City and county tax values decline
The real estate market in Charlottesville and Albemarle is still contracting. In the city, the total value of taxable property decreased by 1.22 percent, and existing residential property declined in value by 3.08 percent. Commercial property, however, increased by 0.84 percent. Albemarle County’s taxable values declined by 3 percent, with residential properties reporting a decline of 3.05 percent. Each of the county’s seven magisterial districts showed declines in the past year, from 0.98 percent in the Rivanna district to 3.68 percent in that Jack Jouett district. The biggest decline, 4.52 percent, was registered in the Town of Scottsville. Reassessment notices for county residents will be mailed this week.
Commonwealth is growing, growing, growing
Since 2010, the population of the Commonwealth has grown by 1.2 percent to 8 million residents, compared to a 1 percent growth rate nationally. Virginia reported the 13th-highest growth rate compared to other states, according to the University of Virginia’s Weldon Cooper Center. Although Northern Virginia, Richmond, and Hampton Roads saw the largest population growth within the state, the center reports that some of the fastest growing areas were independent cities like Fredericksburg, which grew at a 4.9 percent rate. However, 35 localities in the state, mostly Southwest and Southside Virginia, saw population loss.
Homeschoolers can play, for now
A House bill sponsored by Delegate Rob Bell that would allow homeschooled students to play sports at public schools has passed the House Education Committee and is headed to the full chamber for a vote. The Richmond Times-Dispatch reports that 22 states allow homeschoolers to play sports or attend classes in public schools, but opponents of the bill argue that public school children are on a set schedule that requires them to follow rules. The bill prohibits public schools from joining an organization “governing interscholastic programs” that does not allow homeschoolers who have shown progress, are under 19, plus other rules, to participate.

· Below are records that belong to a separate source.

-- ==== Sys2Proof/Machine/Types.lean ====
section
/-!
DEFINITION. The structures of the state, block by block: what a block holds beyond its registers.
-/

namespace Sys2Proof.Machine

/-! ## Time (chapter 02) -/

/-- The time bases of R9 and the requests that wait for a boundary. WALL and its slew remainder are exact, in units of
1/4,000,000 ns: one CK_CTL cycle is 5,000,000 units, and one ppm of it is 5 units. -/
structure TimeSt where
  /-- MONO (R9, R35). -/
  mono    : BitVec 64
  /-- Time counted for TIM_RTC, in 1/390,625 of a tick of XTAL32: a CK_CTL cycle is 16 of them (R48). -/
  rtc     : Nat
  /-- WALL (R9, R36), in 1/4,000,000 ns. -/
  wall    : Nat
  /-- A captured step: nanoseconds and seconds (R37). -/
  step    : Option (Nat × Nat)
  /-- A requested slew, signed nanoseconds (R38). -/
  slew    : Option Int
  /-- The slew remainder, in 1/4,000,000 ns (R38). -/
  rem     : Int
  /-- FCNT of the link frame that runs (R9, R31). -/
  fcnt    : BitVec 8
  /-- GFC (R33). -/
  gfc     : BitVec 32
  /-- The gait-frame grid has had its first boundary since the reset (R510). -/
  grid    : Bool
  /-- Link frames begun in this gait frame; 0 until its first downstream frames are sent (R31, R32). -/
  lf      : Nat
  /-- MONO at the start of the running link frame. -/
  fmono   : BitVec 64
  /-- Shelf times of the last gait-frame starts, newest first. -/
  gaits   : List Nat
  deriving DecidableEq, Repr

/-! ## Unit, pins and start-up (chapters 03, 18) -/

/-- Where the part is in its start-up (R55 to R59, R80, R482). -/
inductive Life where
  /-- VIN below its threshold. -/
  | off
  /-- RESET# asserted. -/
  | inReset
  /-- TESTMODE held the start sequence before step 1 (R482). -/
  | testHold
  /-- Start steps complete through step 7. -/
  | running
  /-- Paddock mode (R80). -/
  | paddock
  deriving DecidableEq, Repr

/-- The part itself, its straps and the pins that no register holds. -/
structure UnitSt where
  /-- Where the part is in its start-up (R55 to R59). -/
  life     : Life
  /-- UNIT_ID as sampled: unit B when set (R330). -/
  unitB    : Bool
  /-- PAIR_EN as sampled (R330). -/
  pairMode : Bool
  /-- OTP SEALED (R3). -/
  sealed   : Bool
  /-- OKH and OIK set (R432). -/
  okh      : Bool
  oik      : Bool
  /-- Tack slot in the skip latch TKSKIP (R64). -/
  tkskip   : Option (Fin 2)
  /-- A thermal shutdown is latched for the cause of the next reset (R325). -/
  thermLatch : Bool
  /-- Level of GPIO8, the FDR_EN input (R482). -/
  fdrPin   : Bool
  /-- SHELF_EN output (R71). -/
  shelfEn  : Bool
  /-- CLAIM_OUT output (R330, R334). -/
  claimOut : Bool
  /-- Link transmitters forced to electrical idle (R55, R56). -/
  txIdle   : Bool
  /-- The boot commit of this start has applied (R69). -/
  booted   : Bool
  /-- The bit of SYS_RSTCAUSE that the next release of the reset records (R86). -/
  cause    : Nat
  deriving DecidableEq, Repr

/-- One slot of the flash (R428, R429): the container header, what its keys decide, and its decrypted payload. -/
structure Slot where
  /-- The 256 header bytes; an erased header is empty. -/
  header : List Byte
  /-- Bytes programmed after the header. -/
  body   : Nat
  /-- What the keys decide of the container (R430, R431). -/
  crypto : Crypto
  /-- The decrypted payload of a tack slot (R65). -/
  tack   : TackImage
  /-- UPD_SINFO state of R451 as far as the flash holds it: 0 empty, 1 partial, 2 verified, 5 refused. -/
  mark   : Nat
  deriving DecidableEq, Repr

/-- The external flash (R62, R428): the two descriptor copies and the four slots (0 FWA, 1 FWB, 2 TKA, 3 TKB). -/
structure FlashSt where
  desc0 : List Byte
  desc1 : List Byte
  /-- The four slots (R428). -/
  slots : Vector Slot 4
  deriving DecidableEq, Repr

/-- The tack image that the start staged, and the soft start (R71, R72). -/
structure BootSt where
  /-- The soft-start list that the start staged (R71). -/
  soft     : List StartEntry
  /-- Soft start waits for its first boundary. -/
  softWait : Bool
  /-- Gait frames since the previous entry. -/
  softFrames : Nat
  /-- Entries whose item stayed safe (R72). -/
  softFail : List Nat
  /-- The firmware settings of the tack image (R65). -/
  fwset    : List Word
  /-- The counts that the tack image in use declares (R15, R65). -/
  limits   : Limits
  /-- Contexts that the schedule commit of step 7 takes to TETHERED (R70). -/
  tether   : List Nat
  /-- The paddock session (R81): its owner, kind, slot, bytes received and the header received so far. -/
  pdkOwner : Option Port
  pdkBytes : Nat
  pdkHdr   : List Byte
  /-- MONO at the start of the live restart in progress (R79). -/
  lrStart  : Option (BitVec 64)
  /-- The live restart in progress is an activation (R439). -/
  lrPlanned : Bool
  deriving DecidableEq, Repr

/-! ## Update (chapter 16) -/

/-- A pending update session (R435): its slot, 4 for a provisioning container, and the header bytes received. -/
structure PendSess where
  slot : Nat
  len  : Nat
  hdr  : List Byte
  deriving DecidableEq, Repr

/-- The authenticated session (R435 to R437): its source, slot (4: none), length, header, bytes accepted, and the bytes of
the page being filled. -/
structure AuthSess where
  src  : Port
  slot : Nat
  len  : Nat
  hdr  : List Byte
  ofs  : Nat
  page : Nat
  deriving DecidableEq, Repr

/-- One copy of the settings overlay (R443): its layout version, generation and writer. -/
structure OvlCopy where
  format  : Nat
  gen     : Nat
  version : Word
  deriving DecidableEq, Repr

Human rights commission on the rocks
Members of the Dialogue on Race’s Policy Action Team have proposed a human rights commission with the ultimate goal to enforce non-discriminatory practices in housing and private businesses. The commission, designed with investigative and enforcing authority, calls for an initial investment of $300,000 and an annual budget of $200,000. City Manager Maurice Jones, after a few weeks of due diligence, is recommending that City Council study the commission for one year and establish a task force that will report back in February 2013 with its own set of recommendations.
“We have had several initiatives like the Dialogue on Race and it always ends with a call for more studies and we just feel that at this point, we’d like to break the cycle of the city creating an initiative and at the end calls for more study,” said Walter Heinecke, member of the Policy Action Team and vocal supporter of the commission.
Louisa still shakes
According to the U.S, Geological Society, Louisa County felt another significant aftershock on Monday, January 30 at around 6:39pm. This time, the shock measured 3.2 in magnitude and is the latest in approximately 60 aftershocks felt since the 5.8 earthquake that rattled the county in late August. The initial tremor was felt along the East Cost and FEMA has recently approved disaster relief assistance for Albemarle and King George counties. According to a news release from Governor Bob McDonnell’s office, “the federal Individual Assistance Program provides grants, disaster housing assistance and low-interest loans.” The deadline to register is March 5.